Lots of time this can be a NIC issue, first thing is to check your two boxes using mii-tool.
[root@joelslinux .ssh]# /sbin/mii-tool
eth0: negotiated 100baseTx-FD, link ok
This shows im running 100mb full duplex ethernet on my box, so if this is the expectation then im fine. Most of the time the issue is your running half duplex. Sometimes the NIC thinks everything is fine but the negotiation on the router is an issue. In this case you will need a network engineer to look a it.
(6b)Reverse DNS on webservers
Most web servers will try to log connections from the source, and standard log file configuration wants the web server to do what is called a reverse dns lookup (equivalent of dig -x IP). Not all servers have reverse IP dns records, also called .addr.apra records. If DNS is misconfigured on the server, this can cause connectivity and performance issues of clients trying to connect because the web server will not hand over control of the socket to the protocol handling code until it has written its log record, in order to write the log record it needs the reverse dns record.

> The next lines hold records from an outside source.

-- ==== Sys2Proof/Machine/Compute.lean ====
section
/-!
DEFINITION. The rows of the commands of every queue below opcode 0x80, launches aside (R108, R112, R115 to R120, R142, R182,
R292, R293, R444 to R446).
-/
namespace Sys2Proof.Machine

/-! ### Accesses through the home -/

/-- Whether a walk that an agent waits for is held back while the domain is down (R349). -/
def Block.walkHeld (b : Block) (a : Asker) : Bool := b.down && b.walks.any fun w => w.who = some a

/-- An access of the block to places of memory: it waits for the home of their lines (R333, R338, R347), a line in M being written back
first, and while the domain is down (R349, R350). -/
def Block.atHome (b : Block) (q i : Nat) (m : MRes (List Phys)) (go : Block) : Block :=
  match m with
  | .ok ps =>
    if b.walkHeld (.cmd q i) ∨ (b.down ∧ ps.any fun p => match p with
      | .dev _ => true
      | .host _ => false) ∨ b.homeHolds ps then (b.homeAsk ps).setRunning q i
    else go
  | _ => go

/-- The answer of a memory access that a command makes at [va, va + len) in context `x`: go on, wait, or end with a status (R42, R298,
R418). -/
def Block.access {α : Type} (b : Block) (c : Cmd) (x va len : Nat) (write : Bool) (m : MRes α) (f : α → Block) : Block :=
  match m with
  | .ok v => b.atHome c.q c.i (b.resolveN x 0 true va len) (f v)
  | .bad st => b.faultCmd c x va len st
  | .poison a y => b.poisonCmd c a y
  | m => (b.setRunning c.q c.i).meet x (.cmd c.q c.i) write m

/-! ### Engine spaces and DMA -/

def Block.writeSpace (b : Block) (space e off : Nat) (xs : List Byte) : Block :=
  if space = 1 then { b with spm := Memory.write b.spm (spaceKey e off) xs }
  else { b with ssc := Memory.write b.ssc (spaceKey e off) xs }

/-- The translation caches see an access to every page of a range (R278). -/
def Block.touchRange (b : Block) (c va len : Nat) (who : Option Asker := none) : Block :=
  (pagesOf va (va + len) 65536).foldl (fun b p => b.touch c (max p va) who) b

/-- The engines that a placed COPY or FILL holds: for its source and for its destination. -/
def Cmd.srcEng (c : Cmd) : Nat := c.engs.headD 0
def Cmd.dstEng (c : Cmd) : Nat := c.engs.getLastD 0

/-- Bytes that a block DMA reads: memory in place (R275), or a space of an engine. -/
def Block.dmaRead (b : Block) (c : Cmd) (space e a len : Nat) : MRes (List Byte) :=
  if space = 0 then b.readVa c.ctx a len else .ok (Memory.read (b.spaceMem space) (spaceKey e a) len)

/-- Where a block DMA writes: places of memory; none for a space of an engine. -/
def Block.dmaPlaces (b : Block) (c : Cmd) (space a len : Nat) : MRes (List Phys) :=
  if space = 0 then b.resolveN c.ctx needWr true a len else .ok []

def Block.dmaWrite (b : Block) (space e a : Nat) (ps : List Phys) (xs : List Byte) : Block :=
  if space = 0 then b.putBytes ps xs else b.writeSpace space e a xs

/-- Caches touched by one side of a DMA. -/
def Block.dmaTouch (b : Block) (c : Cmd) (space a len : Nat) : Block := if space = 0 then b.touchRange c.ctx a len (some (.cmd c.q c.i)) else b

/-- A command that HAL places goes to the wait list first (R304); one that waits there goes on waiting. -/
def Block.whenPlaced (b : Block) (c : Cmd) (f : Block → Block) : Block :=
  if c.needsPlace then match c.phase with
    | .decided => b.toHal c
    | .placing => b
    | _ => f b
  else f b

/-- COPY's transfer (R115, R309). -/
def Block.copyMove (b : Block) (c : Cmd) (src dst len ss ds : Nat) : Block :=
  let b := (b.dmaTouch c ss src len).dmaTouch c ds dst len
  b.access c c.ctx src (if ss = 0 then len else 0) false (b.dmaRead c ss c.srcEng src len) fun xs =>
    b.access c c.ctx dst (if ds = 0 then len else 0) true (b.dmaPlaces c ds dst len) fun ps =>
      let b := b.countBursts c.q src dst len ps
      (b.dmaWrite ds c.dstEng dst ps xs).endCmd c.q c.i 0

/-- COPY (R115). -/
def execCopy (q i : Nat) (s : State) : Host.Outcome State Fault Refusal :=
  s.core fun b => b.runCmd q i 0x20 fun c b => match c.op with
    | .copy src dst len ss ds _ _ => b.whenPlaced c fun b => b.copyMove c src dst len ss ds
    | _ => b

/-- The bytes of FILL: the low 2^WIDTH bytes of PATTERN repeated. -/
def fillBytes (pattern width len : Nat) : List Byte :=
  (List.range (len / 2 ^ width)).flatMap fun _ => leBytes (2 ^ width) pattern

/-- FILL (R110). -/
def execFill (q i : Nat) (s : State) : Host.Outcome State Fault Refusal :=
  s.core fun b => b.runCmd q i 0x21 fun c b => match c.op with
    | .fill dst pattern len width ds _ => b.whenPlaced c fun b =>
      let b := b.dmaTouch c ds dst len
      b.access c c.ctx dst (if ds = 0 then len else 0) true (b.dmaPlaces c ds dst len) fun ps =>
        let b := b.countBursts c.q dst dst len ps
        (b.dmaWrite ds c.dstEng dst ps (fillBytes pattern width len)).endCmd c.q c.i 0
    | _ => b

/-! ### ATOMIC -/

/-- The value that ATOMIC leaves (R116). -/
def atomicResult (aop m a cmp : Nat) : Nat :=
  match aop with
  | 0 => (m + a) % 2 ^ 64
  | 1 => max m a
  | _ => if m = cmp then a else m

/-- Whether every place lies in this chip's device memory. -/
def inDev (ps : List Phys) : Bool := ps.all fun p => match p with
  | .dev _ => true
  | .host _ => false

/-- ATOMIC (R116): host memory gives ERR_ARG. -/
def execAtomic (q i : Nat) (s : State) : Host.Outcome State Fault Refusal :=
  s.core fun b => b.runCmd q i 0x22 fun c b => match c.op with
    | .atomic aop a x cmp r =>
      let b := (b.touch c.ctx a (some (.cmd q i))).touch c.ctx r (some (.cmd q i))
      b.access c c.ctx a 8 true (b.resolveN c.ctx needAt false a 8) fun ps =>
        b.access c c.ctx r (if r = 0 then 0 else 8) true (if r = 0 then .ok [] else b.resolveN c.ctx needWr false r 8) fun rs =>
          if !inDev ps ∨ !inDev rs then b.endCmd q i 0x12
          else b.access c c.ctx a 8 true (b.readPlaces ps) fun bs =>
            let m := ofLeBytes bs
            let b := b.putBytes ps (leBytes 8 (atomicResult aop m x cmp))
            (b.putBytes rs (leBytes 8 m)).endCmd q i 0
    | _ => b

/-! ### PREFETCH and ADVISE -/

/-- PREFETCH (R292): it ends when every migration or request that it joined has ended. -/
def execPrefetch (q i : Nat) (s : State) : Host.Outcome State Fault Refusal :=
  s.core fun b => b.runCmd q i 0x24 fun c b => match c.op with
    | .prefetch a len =>
      let settle (b : Block) : Block := if b.faulting (.cmd q i) then b else b.endCmd q i 0
      if c.phase = .running then settle b
      else
        let ps := b.hostPages c.ctx a len
        let b := b.setRunning q i
        settle (ps.foldl (fun b p => b.startFault c.ctx p false 1 [.cmd q i] (.cmd q i)) b)
    | _ => b

/-- WILL_NEED starts the work of PREFETCH in the background, which holds the pins of the command (R293). -/
def Block.willNeed (b : Block) (c : Cmd) (a len : Nat) : Block :=
  let ps := b.hostPages c.ctx a len
  if ps.isEmpty then b
  else
    let x : Advice := { ctx := c.ctx, pages := ps.map fun p => alignDown p (b.faultPage c.ctx), pins := c.pins }
    let b := { b with advices := b.advices ++ [x] }.modCmd c.q c.i fun c => { c with pins := [] }
    ps.foldl (fun b p => b.startFault c.ctx p false 2 [] (.cmd c.q c.i)) b

/-- ADVISE (R293). -/
def execAdvise (q i : Nat) (s : State) : Host.Outcome State Fault Refusal :=
  s.core fun b => b.runCmd q i 0x25 fun c b => match c.op with
    | .advise advice a len =>
      let b := b.count Reg.ZT_ADVISE 15 0 1
      ((if advice = 1 then b.willNeed c a len else b)).endCmd q i 0
    | _ => b

/-! ### Waits, signals and time -/

/-- NOP (R142). -/
def execNop (q i : Nat) (s : State) : Host.Outcome State Fault Refusal :=
  s.core fun b => b.runCmd q i 0x00 fun _ b => b.endCmd q i 0

/-- WAIT (R108): its waits are met once it is dispatched. -/
def execWait (q i : Nat) (s : State) : Host.Outcome State Fault Refusal :=
  s.core fun b => b.runCmd q i 0x30 fun _ b => b.endCmd q i 0

/-- SIGNAL (R142): its entries are applied at completion (R106). -/
def execSignal (q i : Nat) (s : State) : Host.Outcome State Fault Refusal :=
  s.core fun b => b.runCmd q i 0x31 fun _ b => b.endCmd q i 0

/-- SIGNAL_REMOTE (R117). -/
def execSignalRemote (q i : Nat) (s : State) : Host.Outcome State Fault Refusal :=
  s.core fun b => b.runCmd q i 0x32 fun c b => match c.op with
    | .signalRemote qd v chip dest => (b.sendRemote qd v chip dest).endCmd q i 0
    | _ => b

/-- TIMESTAMP (R118): both values are sampled when it starts. -/
def execTimestamp (q i : Nat) (s : State) : Host.Outcome State Fault Refusal :=
  s.core fun b => b.runCmd q i 0x38 fun c b => match c.op with
    | .timestamp a =>
      let t := if c.phase = .running then c.sample else b.ns + b.cadence * 2 ^ 64
      let b := (b.modCmd q i fun c => { c with sample := t }).touch c.ctx a (some (.cmd q i))
      b.access c c.ctx a 16 true (b.writeVa c.ctx a (leBytes 8 (t % 2 ^ 64) ++ leBytes 8 (t / 2 ^ 64))) fun b => b.endCmd q i 0
    | _ => b

/-- A CADENCE_WAIT completes and sets ANCHOR of its queue (R161, R162). -/
def Block.cadenceMet (b : Block) (c : Cmd) (target : Nat) : Block :=
  (b.setQueue c.q { b.queue c.q with anchor := target }).endCmd c.q c.i 0

/-- CADENCE_WAIT (R119): at once where TARGET is at or below the cadence. -/
def execCadenceWait (q i : Nat) (s : State) : Host.Outcome State Fault Refusal :=
  s.core fun b => b.runCmd q i 0x39 fun c b => match c.op with
    | .cadenceWait t => if t ≤ b.cadence then b.cadenceMet c t else b.setRunning q i
    | _ => b

/-- CADENCE_TARGET_REACHED (R119). -/
def execCadenceTargetReached (q i : Nat) (s : State) : Host.Outcome State Fault Refusal :=
  s.core fun b => b.runCmd q i 0x39 fun c b => match c.op with
    | .cadenceWait t => if c.phase = .running ∧ t ≤ b.cadence then b.cadenceMet c t else b
    | _ => b

/-- MARK (R120, R447): a record for buffer BUF alone; it may request a global stop. -/
def execMark (q i : Nat) (s : State) : Host.Outcome State Fault Refusal :=
  s.core fun b => b.runCmd q i 0x3A fun c b => match c.op with
    | .mark buf v =>
      let r := traceRec (b.traceWord0 0x01 c.ctx c.qidx c.i) b.ns v b.cadence
      let b := (b.traceAll (fun k _ => k = buf) c.ctx r).endCmd q i 0
      if bit (b.reg Reg.OB_STOP_CTL) 5 ∧ v = b.reg Reg.OB_STOP_MARK then b.requestStop 3 else b
    | _ => b

/-! ### STOP_PERSIST -/

/-- STOP_PERSIST on a task (R182): the larger item limit of those waiting holds. -/
def Block.stopTask (b : Block) (c : Cmd) (all : Bool) (t : Task) : Block :=
  let published := ((b.slotOf t.ctx t.wick).map fun s => (b.slot s).value).getD 0
  let lim := if all then max t.next published else t.next
  let lim := match t.stopAt with
    | some n => max n lim
    | none => lim
  let b := b.setRunning c.q c.i
  let b := b.modTask t.ctx t.id fun t => { t with stopAt := some lim, stops := t.stops ++ [(c.q, c.i)] }
  b.settleTask t.ctx t.id

/-- STOP_PERSIST (R114, R182). -/
def execStopPersist (q i : Nat) (s : State) : Host.Outcome State Fault Refusal :=
  s.core fun b => b.runCmd q i 0x13 fun c b => match c.op with
    | .stopPersist all id =>
      if c.phase = .running then b.settleTask c.ctx id
      else match b.task? c.ctx id with
        | some t => b.stopTask c all t
        | none => b.endCmd q i 0x13
    | _ => b

/-! ### WATCH -/

/-- `n` rows of a tensor from row `r` on. -/
def Block.tensorRows (b : Block) (c : Nat) (d : Desc) : Nat → Nat → MRes (List (List Byte))
  | 0, _ => .ok []
  | n + 1, r =>
    (b.readVa c (d.base + d.rowOffset r) (rowBytes d.format (nth d.ext 0))).bind fun x =>
    (b.tensorRows c d n (r + 1)).bind fun t => .ok (x :: t)

/-- The scale bytes of `n` rows from row `r` on: empty where the format has no scales. -/
def Block.scaleRows (b : Block) (c : Nat) (d : Desc) : Nat → Nat → MRes (List (List Byte))
  | 0, _ => .ok []
  | n + 1, r =>
    let k := scaleRowBytes d.format (nth d.ext 0)
    (if k = 0 then MRes.ok [] else b.readVa c (d.scaleBase + r * k) k).bind fun y =>
    (b.scaleRows c d n (r + 1)).bind fun t => .ok (y :: t)

/-- WATCH (R444 to R446): the descriptor is the one that QFE read. -/
def execWatch (q i : Nat) (s : State) : Host.Outcome State Fault Refusal :=
  s.core fun b => b.runCmd q i 0x40 fun c b => match c.op with
    | .watch mode h r =>
      let d := descFor c.descs h
      let b := d.footprint.foldl (fun b x => b.touchRange c.ctx x.1 x.2 (some (.cmd q i))) b
      let n := if d.isEmpty then 0 else d.rows
      b.access c c.ctx d.base d.reach false (b.tensorRows c.ctx d n 0) fun xs =>
        b.access c c.ctx d.scaleBase d.scaleLen false (b.scaleRows c.ctx d n 0) fun ys =>
          b.access c c.ctx r 64 true (b.resolveN c.ctx needWr true r 64) fun ps =>
            let b := d.footprint.foldl (fun b x => b.countBursts c.q x.1 x.1 x.2 []) b
            (b.putBytes ps (watchResult mode d (xs.zip ys))).endCmd q i 0
    | _ => b

end Sys2Proof.Machine
end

In this case we cant punt on the DNS issue because we don't usually know what IP's will be connecting to the server (if we do we can still use the /etc/hosts trick described above), but if not we will have to fix DNS. Here are some simple steps:
if there are more than 1 entries coming back, try commenting out each entry 1 by 1 and doing dig commands in between and seeing if DNS responses start coming back or start coming back faster. If there is only 1 server, do a dig and if the response doesn't come back or it comes back slow you will need to get the server fixed or find a new DNS server to use.
So that's it, my 6 simple steps to troubleshooting connectivity issues. I will update this and fill in the stuff I forgot as I remember.